Andrew Gu · pytorchmergebot · commit ee1d375bf98f · 2022-11-16T22:08:50.000Z
Pull Request resolved: #89137 Approved by: https://github.com/rohan-varma
diff --git a/test/distributed/fsdp/test_fsdp_clip_grad_norm.py b/test/distributed/fsdp/test_fsdp_clip_grad_norm.py
@@ -209,6 +209,35 @@ def _test_ddp_parity(
                 self.assertEqual(n1, n2)
                 self.assertEqual(p1, p2)
 
+        if offload_params:
+            # TODO: Gradient computation on CPU and GPU differ slightly causing
+            # drift unrelated to `clip_grad_norm_()`.

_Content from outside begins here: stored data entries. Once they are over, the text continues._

-- ==== Sys2Proof/Machine/ImmediateRandom.lean ====
section
/-! DEFINITION. The immediate and random instructions (42_immediate_random.md rules R170 to R173). -/

namespace Sys2Proof.Machine

/-- LD Vx,kk (R170). -/
def execLdVxKk (x : Nibble) (kk : Byte) (s : State) : Result := .next (s.setReg x kk).advance

/-- ADD Vx,kk (R171): no flag effect. -/
def execAddVxKk (x : Nibble) (kk : Byte) (s : State) : Result := .next (s.setReg x (s.reg x + kk)).advance

/-- RND Vx,kk (R172): a free byte masked by kk. Log entry 4. -/
def execRnd (x : Nibble) (kk : Byte) (s : State) : Result := .next (s.drawn.setReg x (s.rndByte &&& kk)).advance

end Sys2Proof.Machine
end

+            # https://github.com/pytorch/pytorch/issues/89133
+            return
+
+        # Run a few more iterations
+        # TODO: We cannot run too many iterations, or else there is drift:
+        # https://github.com/pytorch/pytorch/issues/89136
+        for i in range(3):
+            set_to_none = i % 2 == 0  # exercise both
+            ddp_optim.zero_grad(set_to_none=set_to_none)
+            fsdp_optim.zero_grad(set_to_none=set_to_none)

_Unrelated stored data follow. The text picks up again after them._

/-- What a row builds from a word it takes encodes to the word with its don't-care bits cleared (R105). -/
theorem encode_build {k : Word} (hk : keyScuOk k = true) {r : Row} (hr : r ∈ rows k) {w : Word}
    (h : w &&& r.family.mask = r.key) : encode k (r.build (fields w)) = w &&& significantBits r.family r.key := by
  rw [word_eq_nibbles w] at h ⊢
  rw [fields_wordOfNibbles]
  simp only [rows, List.mem_append, or_assoc] at hr
  obtain hr | hr | hr | hr := hr
  · rw [rowsFamily1_family r hr, and_mask_f1] at h
    rw [rowsFamily1_family r hr, encode_build_f1 hr h]
  · rw [rowsFamily2_family r hr, and_mask_f2] at h
    rw [rowsFamily2_family r hr, encode_build_f2 hr h]
    exact BitVec.and_allOnes.symm
  · rw [rowsFamily3_family r hr, and_mask_f3] at h
    rw [rowsFamily3_family r hr, encode_build_f3 hr h]
    exact BitVec.and_allOnes.symm
  · rw [rowsFamily4_family k r hr, and_mask_f4] at h
    rw [rowsFamily4_family k r hr, encode_build_f4 hk hr h, and_significantBits_f4]

/-- Settles O3: the row that takes the word builds its instruction from the word's significant bits. -/
theorem encodeDecodeCanonical : Obligations.EncodeDecodeCanonical := by
  intro k w i hk hi
  obtain ⟨r, hfind, rfl⟩ := decodeWord_eq_ok_iff.1 hi
  have hr : r ∈ rows k := List.mem_of_find?_eq_some hfind
  have htakes : w &&& r.family.mask = r.key := by simpa [Row.takes] using List.find?_some hfind
  obtain ⟨hf, hid⟩ := family_id_build hr (fields w)
  rw [encode_build hk hr htakes, hf, hid]

/-! ## The default KEY_SCU -/

theorem keyScuOk_default : keyScuOk defaultKeyScu = true := by decide

/-- Settles O4: families 1 and 2 by their sets, family 3 by the op nibble, family 4 by the y nibble. -/
theorem unclassifiedWordsExactly : Obligations.UnclassifiedWordsExactly := by
  intro w
  have hall : (∀ f : Family, w &&& f.mask ∉ knownSet defaultKeyScu f) ↔
      w &&& Family.f3.mask ∉ knownSet defaultKeyScu .f3 ∧ w &&& Family.f1.mask ∉ knownSet defaultKeyScu .f1 ∧
        w &&& Family.f2.mask ∉ knownSet defaultKeyScu .f2 ∧ w &&& Family.f4.mask ∉ knownSet defaultKeyScu .f4 :=
    ⟨fun h => ⟨h .f3, h .f1, h .f2, h .f4⟩, fun ⟨h3, h1, h2, h4⟩ f => by cases f <;> assumption⟩
  rw [classify_eq_none_iff, hall, mem_knownSet_f3_iff, not_not, mem_knownSet_f4_iff keyScuOk_default, not_or,
    and_comm (a := ¬ _ = 0xC#4)]
  exact Iff.rfl

/-- A word that families 1 to 3 reject decodes by the row of family 4 that has its y nibble (R106). -/
theorem decodeWord_scroll {k w : Word} (hk : keyScuOk k = true)
    (hfirst : ∀ g : Family, g.number < Family.f4.number → w &&& g.mask ∉ knownSet k g) {r : Row}
    (hr : r ∈ rowsFamily4 k) (hy : w.extractLsb' 4 4 = r.key.extractLsb' 4 4) :
    decodeWord k w = .ok (r.build (fields w)) := by
  have hrow : r.family = .f4 ∧ r.key = wordOfNibbles 0#4 0#4 (r.key.extractLsb' 4 4) 0#4 := by
    simp only [rowsFamily4, List.mem_cons, List.not_mem_nil, or_false] at hr
    obtain rfl | rfl := hr
    · exact ⟨rfl, rfl⟩
    · exact ⟨rfl, (keyScuOk_nibble hk).1⟩
  obtain ⟨hf, hkey⟩ := hrow
  have hmask : w &&& Family.f4.mask = r.key := by rw [word_eq_nibbles w, and_mask_f4, hy, ← hkey]
  refine decodeWord_of_classify hk (List.mem_append_right _ hr) ?_
  rw [hf, ← hmask]
  exact classify_eq_some (hmask ▸ List.mem_map_of_mem hr) hfirst

/-- Settles O5: the op nibble is no family 3 key, so family 4 decides by the y nibble. -/
theorem fallThroughWordsScroll : Obligations.FallThroughWordsScroll := by
  intro w h1 h2 hop
  have hfirst : ∀ g : Family, g.number < Family.f4.number → w &&& g.mask ∉ knownSet defaultKeyScu g := by
    intro g hg
    cases g with
    | f1 => exact h1
    | f2 => exact h2
    | f3 => exact fun h3 => (mem_knownSet_f3_iff _ w).1 h3 hop
    | f4 => exact absurd hg (by decide)
  exact ⟨decodeWord_scroll keyScuOk_default hfirst (.head _),
    decodeWord_scroll keyScuOk_default hfirst (.tail _ (.head _))⟩

/-- Settles O6, by running the decoder on the nine words. -/
theorem printedPatternsDecode : Obligations.PrintedPatternsDecode := by
  unfold Obligations.PrintedPatternsDecode
  decide

end Sys2Proof
end

section
/-! SUPPORT. Assembler text (30_encoding.md R118 to R122): an instruction's text is the row of R119's table, and the text of
every line is read back as the line (`readText_itemText`). -/

namespace Sys2Proof.Machine

/-! ## The spelling of R119 -/

theorem toList_digitText (d : Nibble) : (digitText d).toList = [hexChar d] := by
  have h : digitText d = String.ofList [hexChar d] := by revert d; decide
  rw [h, String.toList_ofList]

theorem toList_decimalText (n : Nibble) : (decimalText n).toList = decChars n := by
  have h : decimalText n = String.ofList (decChars n) := by revert n; decide
  rw [h, String.toList_ofList]

theorem toList_byteText (kk : Byte) : (byteText kk).toList = '0' :: 'x' :: hexChars8 kk := by
  simp [byteText, hexChars8, toList_digitText]

theorem toList_addrText (nnn : Addr12) : (addrText nnn).toList = '0' :: 'x' :: hexChars12 nnn := by
  simp [addrText, hexChars12, toList_digitText]

/-- An instruction's parts, spelled out, are its row of R119's table. -/
theorem instrText_eq_tableText (i : Instr) : instrText i = tableText i := by
  apply String.toList_inj.1
  have hzero : hexChar 0x0#4 = '0' := rfl
  cases i <;>
    simp [instrText, itemText, itemParts, instrParts, tableText, operandsChars, Mnemonic.chars, Operand.chars,
      OperandName.chars, toList_digitText, toList_decimalText, toList_byteText, toList_addrText, hzero]

theorem itemText_data (w : Word) : itemText (.data w) = markerText w := by
  apply String.toList_inj.1
  simp [itemText, itemParts, markerText, operandsChars, Mnemonic.chars, Operand.chars, hexChars16, toList_digitText]

/-! ## Reading back -/

theorem readOperands_operandsChars {fuel : Nat} {o : Operand} {os : List Operand} (h : os.length < fuel) :
    readOperands fuel (o.chars ++ os.flatMap fun p => ',' :: ' ' :: p.chars) = some (o :: os) := by
  induction os generalizing fuel o with
  | nil =>
    obtain ⟨fuel, rfl⟩ := Nat.exists_eq_add_of_lt h
    simp [readOperands, cutAt_none o.chars_noComma]
  | cons p os ih =>
    cases fuel with
    | zero => exact absurd h (Nat.not_lt_zero _)
    | succ fuel =>
      have hrest := ih (o := p) (Nat.lt_of_succ_lt_succ h)
      simp [readOperands, cutAt_some _ o.chars_noComma, hrest]

theorem readParts_chars {m : Mnemonic} {os : List Operand} (h : os.length ≤ 3) :
    readParts (m.chars ++ operandsChars os) = some (m, os) := by
  cases os with
  | nil => simp [readParts, operandsChars, cutAt_none m.chars_noSpace]
  | cons o os =>
    simp [readParts, operandsChars, cutAt_some _ m.chars_noSpace, readOperands_operandsChars h]

theorem itemParts_length (a : AsmItem) : (itemParts a).2.length ≤ 3 := by
  cases a with
  | data w => simp [itemParts]
  | instr i => cases i <;> simp [itemParts, instrParts]

/-- The assembler reads a line's text back as the line (R120, R121). -/
@[simp] theorem readText_itemText (a : AsmItem) : readText (itemText a) = some a := by
  simp [readText, itemText, readParts_chars (itemParts_length a)]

+            inp = ddp_model.module.get_input(device)
+            for model in (ddp_model, fsdp_model):
+                out = model(*inp)
+                out.sum().backward()
+            ddp_total_norm = torch.nn.utils.clip_grad_norm_(
+                ddp_model.parameters(),
+                max_norm=max_norm,
+                norm_type=norm_type,
+            )
+            fsdp_total_norm = fsdp_model.clip_grad_norm_(
+                max_norm=max_norm, norm_type=norm_type
+            )
+            self.assertEqual(ddp_total_norm, fsdp_total_norm)

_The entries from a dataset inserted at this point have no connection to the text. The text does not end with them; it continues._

-- ==== Sys2Proof/Syntax.lean ====
section
/-! DEFINITION. The commands of the HT-520: one constructor of `Instr` for each row of the table of
operations and events, with the operands each one carries. The coded values of frames (R53, R54) and
of the machine's own state (R18, R115) are inductive types here, because commands carry them.

Every command but COLD_RESET carries first the node time `t` at which it is taken (R1: "Each block
reads node time as now when it takes an event"; notes/assumptions/1.md). -/

namespace Sys2Proof

/-- Trip causes, codes 1..5 (Chapter 4, section 4.2). -/
inductive Cause where
  | vote | solo | wire | frame | console
  deriving DecidableEq, Repr

/-- Phases of a reported event, codes 1..4 (R53). -/
inductive ReportPhase where
  | onset | strong | update | ended
  deriving DecidableEq, Repr

/-- Reasons of a RELEASE, codes 1..2 (R53). -/
inductive ReleaseReason where
  | withdrawn | aborted
  deriving DecidableEq, Repr

/-- The node's mode, codes 0..1 (R54, R95). -/
inductive Mode where
  | armed | listen
  deriving DecidableEq, Repr

/-- Detector states, codes 0..4 (section 1.5). -/
inductive DetState where
  | idle | warmup | quiet | event | masked
  deriving DecidableEq, Repr

/-- Sequencer states, codes 0..8 (R115). -/
inductive SeqState where
  | unconfigured | starting | running | shutting | watch | awaitPermit | claiming | restarting | paused
  deriving DecidableEq, Repr

/-- Line error kinds, codes 0..4 (R39, R54). -/
inductive ErrKind where
  | none | bit | stuff | form | crc
  deriving DecidableEq, Repr

/-- The error kinds a receiver can find (R37). -/
inductive RxError where
  | stuff | crc | form
  deriving DecidableEq, Repr

/-- Results of a command, codes 0..3 (R54, R201). -/
inductive CmdResult where
  | none | done | ignored | refused
  deriving DecidableEq, Repr

/-- The fault ids 0..11 (R211). -/
inductive FaultId where
  | sensorLost | selftestFail | selftestAborted | lineIsolated | lineSuppressed | wireStuck
  | channelUnconfirmed | configMismatch | recordFail | recordLost | idConflict | configBad
  deriving DecidableEq, Repr

/-- A set of fault ids (R210), one truth value for each id of R211. -/
structure FaultSet where
  sensorLost         : Bool
  selftestFail       : Bool
  selftestAborted    : Bool
  lineIsolated       : Bool
  lineSuppressed     : Bool
  wireStuck          : Bool
  channelUnconfirmed : Bool
  configMismatch     : Bool
  recordFail         : Bool
  recordLost         : Bool
  idConflict         : Bool
  configBad          : Bool
  deriving DecidableEq, Repr

/-- A set of pause causes (R139), one truth value for each cause. -/
structure Causes where
  aftershock : Bool
  console    : Bool
  channel    : Bool
  precheck   : Bool
  line       : Bool
  reset      : Bool
  deriving DecidableEq, Repr

/-- Payload of a TRIP frame (R53, R88). -/
structure TripPayload where
  own    : Cause
  origin : Cause
  votes  : Nat
  grade  : Nat
  age    : Nat
  deriving DecidableEq, Repr

/-- Payload of an OBSERVE frame (R53). -/
structure ObservePayload where
  event : Nat
  phase : ReportPhase
  age   : Nat
  peak  : Nat
  grade : Nat
  deriving DecidableEq, Repr

/-- Payload of a CLAIM frame (R53): the duration is in units of 100 ms. -/
structure ClaimPayload where
  number   : Nat
  weight   : Nat
  duration : Nat
  deriving DecidableEq, Repr

/-- Payload of a RELEASE frame (R53). -/
structure ReleasePayload where
  number : Nat
  reason : ReleaseReason
  deriving DecidableEq, Repr

/-- Target and argument of a COMMAND frame (R53); the code is the command's constructor. -/
structure CommandPayload where
  target   : Nat
  argument : Nat
  deriving DecidableEq, Repr

/-- Payload of a STATUS frame (R54). -/
structure StatusPayload where
  mode         : Mode
  detector     : DetState
  sequencer    : SeqState
  currentStage : Nat
  nextStage    : Nat
  pause        : Causes
  grade        : Nat
  recordOpen   : Bool
  permit       : Bool
  lastError    : ErrKind
  active       : FaultSet
  sticky       : FaultSet
  digest       : Nat
  unconfirmed  : BitVec 16
  disagree     : BitVec 16
  lastCode     : Nat
  lastResult   : CmdResult
  wouldTrip    : Nat
  deriving DecidableEq, Repr

/-- The content of a frame, by class (R32): TRIP 0, OBSERVE 1, CLAIM 2, RELEASE 3, COMMAND 4, STATUS 5. -/
inductive FrameBody where
  | trip (p : TripPayload)
  | observe (p : ObservePayload)
  | claim (p : ClaimPayload)
  | release (p : ReleasePayload)
  | command (code : Nat) (p : CommandPayload)
  | status (p : StatusPayload)
  deriving DecidableEq, Repr

/-- A frame: the sender's station id and the content (R32). -/
structure Frame where
  sender : StationId
  body   : FrameBody
  deriving DecidableEq, Repr

/-- The commands of the HT-520, one constructor for each row of spec/opcode_table.json, in the table's
order. -/
inductive Instr where
  /-- COLD_RESET (R186): the id straps, the range strap and the sensor's identity byte (R3). -/
  | coldReset (id : StationId) (range16 : Bool) (identity : Byte)
  /-- IMAGE_READ (R189): the bytes of the image region as read. -/
  | imageRead (t : Nat) (image : List Byte)
  /-- RECORD_READ (R194): the bytes of the record region as read. -/
  | recordRead (t : Nat) (record : List Byte)
  /-- MEMORY_READ_TIMEOUT (R185). -/
  | memoryReadTimeout (t : Nat)
  /-- WARM_RESET (R55): assertion of the reset input. -/
  | warmReset (t : Nat)
  /-- END_OF_WARM_RESET (R150). -/
  | endOfWarmReset (t : Nat)
  /-- DATA_READY (R4): the three raw axis counts. -/
  | dataReady (t : Nat) (x y z : RawCount)
  /-- MISSING_DEADLINE (R5). -/
  | missingDeadline (t : Nat)
  /-- SELFTEST_DUE (R25). -/
  | selftestDue (t : Nat)
  /-- TRANSMIT_START (R47). -/
  | transmitStart (t : Nat)
  /-- ARBITRATION_LOST (R35). -/
  | arbitrationLost (t : Nat)
  /-- BIT_ERROR (R38). -/
  | bitError (t : Nat)
  /-- FRAME_COMPLETED (R43). -/
  | frameCompleted (t : Nat)
  /-- TRIP_FRAME (R78). -/
  | tripFrame (t : Nat) (sender : StationId) (p : TripPayload)
  /-- OBSERVE_FRAME (R64). -/
  | observeFrame (t : Nat) (sender : StationId) (p : ObservePayload)
  /-- CLAIM_FRAME (R152). -/
  | claimFrame (t : Nat) (sender : StationId) (p : ClaimPayload)
  /-- RELEASE_FRAME (R153). -/
  | releaseFrame (t : Nat) (sender : StationId) (p : ReleasePayload)
  /-- STATUS_FRAME (R61). -/
  | statusFrame (t : Nat) (sender : StationId) (p : StatusPayload)
  /-- IGNORED_FRAME (R32): a header of class 6 or 7. -/
  | ignoredFrame (t : Nat)
  /-- RECEIVE_ERROR (R37): the kind found. -/
  | receiveError (t : Nat) (kind : RxError)
  /-- ID_CONFLICT_DEADLINE (R44). -/
  | idConflictDeadline (t : Nat)
  /-- HEARD_DEADLINE (R45). -/
  | heardDeadline (t : Nat)
  /-- STATUS_PERIOD (R52). -/
  | statusPeriod (t : Nat)
  /-- SILENCE_DEADLINE (R59) of one Peer View entry. -/
  | silenceDeadline (t : Nat) (station : StationId)
  /-- WINDOW_DEADLINE (R72) of one Peer View entry. -/
  | windowDeadline (t : Nat) (station : StationId)
  /-- WIRE_ASSERTION_EDGE (R80). -/
  | wireAssertionEdge (t : Nat)
  /-- WIRE_RELEASE_EDGE (R82). -/
  | wireReleaseEdge (t : Nat)
  /-- CONFIRM_DEADLINE (R81). -/
  | confirmDeadline (t : Nat)
  /-- STUCK_DEADLINE (R82). -/
  | stuckDeadline (t : Nat)
  /-- REARM_DEADLINE (R84). -/
  | rearmDeadline (t : Nat)
  /-- DRIVE_DEADLINE (R89). -/
  | driveDeadline (t : Nat)
  /-- ACK_INPUT_CHANGE (R103): the channel and its new raw level. -/
  | ackInputChange (t : Nat) (ch : Channel) (high : Bool)
  /-- FILTER_DEADLINE (R103) of one channel. -/
  | filterDeadline (t : Nat) (ch : Channel)
  /-- ACK_DEADLINE (R107) of one channel. -/
  | ackDeadline (t : Nat) (ch : Channel)
  /-- GAP_DEADLINE (R122). -/
  | gapDeadline (t : Nat)
  /-- HOLD_DEADLINE (R136, R140). -/
  | holdDeadline (t : Nat)
  /-- START_WAIT (R138). -/
  | startWait (t : Nat)
  /-- RESET_DEADLINE (R144). -/
  | resetDeadline (t : Nat)
  /-- SETTLE_DEADLINE (R161). -/
  | settleDeadline (t : Nat)
  /-- BACKOFF_DEADLINE (R164). -/
  | backoffDeadline (t : Nat)
  /-- CLAIM_EXPIRY (R154) of one station's entry. -/
  | claimExpiry (t : Nat) (station : StationId)
  /-- OWN_EXPIRY (R165). -/
  | ownExpiry (t : Nat)
  /-- INRUSH_DEADLINE (R180). -/
  | inrushDeadline (t : Nat)
  /-- RESTART_GAP_DEADLINE (R181). -/
  | restartGapDeadline (t : Nat)
  /-- RECORD_WRITE_ACK (R197). -/
  | recordWriteAck (t : Nat)
  /-- ATTEMPT_DEADLINE (R198). -/
  | attemptDeadline (t : Nat)
  /-- PERMIT command, code 1 (R202). -/
  | permit (t : Nat) (sender : StationId) (p : CommandPayload)
  /-- HOLD command, code 2 (R203). -/
  | hold (t : Nat) (sender : StationId) (p : CommandPayload)
  /-- RESUME command, code 3 (R204). -/
  | resume (t : Nat) (sender : StationId) (p : CommandPayload)
  /-- SHUTDOWN command, code 4 (R205). -/
  | shutdown (t : Nat) (sender : StationId) (p : CommandPayload)
  /-- TEST command, code 5 (R206). -/
  | test (t : Nat) (sender : StationId) (p : CommandPayload)
  /-- MODE command, code 6 (R207). -/
  | mode (t : Nat) (sender : StationId) (p : CommandPayload)
  /-- ACK-FAULTS command, code 7 (R212). -/
  | ackFaults (t : Nat) (sender : StationId) (p : CommandPayload)
  /-- REPORT command, code 8 (R208). -/
  | report (t : Nat) (sender : StationId) (p : CommandPayload)
  /-- LINE_IDLE (R31). -/
  | lineIdle (t : Nat)
  /-- OTHER_STATION_SOF (R31). -/
  | otherStationSof (t : Nat)
  /-- DOMINANT_BIT_BEFORE_IDLE (R31). -/
  | dominantBitBeforeIdle (t : Nat)
  deriving DecidableEq, Repr

end Sys2Proof
end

+            ddp_optim.step()
+            fsdp_optim.step()
+
 
 instantiate_parametrized_tests(TestClipGradNorm)
 
diff --git a/torch/distributed/fsdp/fully_sharded_data_parallel.py b/torch/distributed/fsdp/fully_sharded_data_parallel.py
@@ -1161,10 +1161,20 @@ def clip_grad_norm_(
             self._streams["unshard"],
             self._streams["pre_unshard"],
         )
+        # If every FSDP instance uses `NO_SHARD`, then we can directly use
+        # the normal `nn.utils` one targeting local gradients
+        all_no_shard = all(
+            not handle.uses_sharded_strategy
+            for handle in FullyShardedDataParallel._fsdp_handles(self)
+        )
+        if all_no_shard:
+            return torch.nn.utils.clip_grad_norm_(
+                self.parameters(), max_norm, norm_type
+            )
+        # Otherwise, there exists some FSDP instance using a sharded strategy,
+        # where sharded and non-sharded parameters must be handled separately
         max_norm = float(max_norm)
         norm_type = float(norm_type)
-        # Perform local gradient norm computation, where sharded and
-        # non-sharded parameters must be handled separately
         sharded_params = set()
         nonsharded_params = set()  # `NO_SHARD` or not FSDP-managed
         for handle in FullyShardedDataParallel._fsdp_handles(self):